The following lap the brakes failed and it was decided to retire the car. (There are circuits which can be driven reasonably well without brakes, but Monza isn't one of them.)
In all it had been an incredible performance. True, the steering had apparently gone at Nurburg, the brakes at Monza - par for a new automobile. But it's worth noting there was nothing wrong with the steering at the Italian GP and, knowing Honda, it's a good guess there'll be nothing wrong with the brakes at the next event.
The one factor which is difficult to read is the personal factor of Bucknum himself. That he has the ability is beyond doubt, but it is also true that he is attempting one of the most abrupt transitions in the history of the sport.
The pressures are enormous, and there are some new ones to come.
Honda has prepared and entered only one car at a time this year (the one at Monza was completely new, the Nurburg car having been damaged beyond immediate repair) on the excellent theory that, because the team would make some mistakes at first, there was no point in duplicating them.

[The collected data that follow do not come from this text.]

/-- The completion of a descriptor: bytes 28–31 in the ring, the count, a halt, the interrupt (R497). -/
def finishDesc (n : QueueNo) (x : Desc) (failed : Bool) (result : Nat) (s : State) : State :=
  let s := s.send (.hostWrite (x.index + 28) [BitVec.ofNat 8 result, 1#8, 0#8, 0#8] false)
  let format := x.result == some 5
  let t := s.queue n
  let s := s.setQueue n (fun t =>
    Queue.closed { t with
      inFlight := t.inFlight.drop 1
      completed := (t.completed + 1) % 2 ^ 32
      halted := t.halted || format || failed
      err := if format then 3 else if failed then 4 else t.err })
  if x.flags.testBit 0 && ctrlIrq t.ctrl then s.msix (ctrlVector t.ctrl) else s

/-- DMA_DESCRIPTOR_COMPLETE: the oldest descriptor in progress; `hostData` is what its host memory held. -/
def descComplete (n : QueueNo) (hostData : List Byte) (hostError : Bool) (s : State) : State :=
  let t := s.queue n
  match t.inFlight with
  | [] => s
  | x :: _ =>
    let toDev := x.op == 1
    s.onlyIf (s.alive && !descWaits t.ctrl x s && (x.result.isSome || hostError || !toDev || hostData.length == x.len)) (fun s =>
      let failed := hostError && x.result.isNone
      let (result, s) := perform t.ctrl x hostData failed s
      finishDesc n x failed result s)

def execDmaDescriptorComplete (queue : QueueNo) (hostData : List Byte) (hostError : Bool) : State → Out :=
  memRun (descComplete queue hostData hostError)

/-! ## The link (R490, R494, R509) -/

/-- PCIE_LINK_UP: the link has trained within DEV_PCIE_MAX_GEN. -/
def execPcieLinkUp (gen width : Fin 16) : State → Out :=
  run (fun s => s.onlyIf (s.alive && decide (1 ≤ gen.val) && decide (gen.val ≤ s.rd .devPcieMaxGen)
      && (width == 1 || width == 2 || width == 4 || width == 8)) (fun s =>
    s.wr .devPcieLink (2 ^ 12 + width.val * 2 ^ 4 + gen.val)))

/-- PCIE_LINK_DOWN: BAR0 at its defaults, transfers and answers of the host lost, its ownership reverts. -/
def pcieLinkDown (s : State) : State :=
  let s := { s with
    pcie := {}
    ctl := { s.ctl with
      transfers := s.ctl.transfers.filter (fun t => !isHost t.src)
      services := s.ctl.services.map (fun (o : OpenService) => if isHost o.rq.src then { o with discard := true } else o) } }
  let s := (s.wr .devPcieLink 0).bump .devPcieLinkDowns
  if s.rd .controlOwner == 2 then s.revertOwner else s

def execPcieLinkDown : State → Out := run (fun s => s.onlyIf s.alive pcieLinkDown)

end Sys2Proof.Machine
end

But Honda can be expected to field a full team in 1965. It will be hiring more drivers, experienced ones in all probability, and it remains to be seen how Bucknum will respond to a challenge from within his own organization. He may profit from such associations, or he may not. He may be willing to follow when necessary, or he may feel compelled to lead at any cost. Only a little more time will tell.
So far, the indications are good. He expresses pleasure at the way the other drivers have accepted him into their ranks, which of course means that his own attitude has been right. He admits and talks freely about the help he has received from others (Phil and Richie in particular) in learning the circuits. He seems to be moving toward a better understanding of the problems he must face, and an acceptance of them.
Sunday night at dinner Jim Redman came over to the table. Redman is the man who has won four World Championships on Honda motorcycles. During the meal he told of a near scrape he had in a race on the Isle of Man. It seems he'd been following a rider at extremely close range, seen a tiny puff of smoke from the other's engine, and turned aside just in time to avoid a crash at over 120. Later, Ron commented on the story: "It just goes to show the difference between youth "and experience," he said. "Now, Jim's been around long enough to have known that little puff meant the other guy's engine had frozen. It probably saved his life. Of course a younger man with faster reactions might not have seen the smoke, or known what it meant, but he might have been quick enough to get around anyway."
Aside from the fact he didn't seem to know he was talking about himself and his own hopes for overcoming lack of experience, the comment indicated that he has not taken the problem lightly, that he is thinking about it a good deal, and working toward a solution within himself. His chances strike me as excellent.
He's off to a good beginning, with the ambition, the skill, and the automobile.
Ron Bucknum and Honda-champions of the world in 1965? Who knows? But if you're. planning to bet against them, get good odds.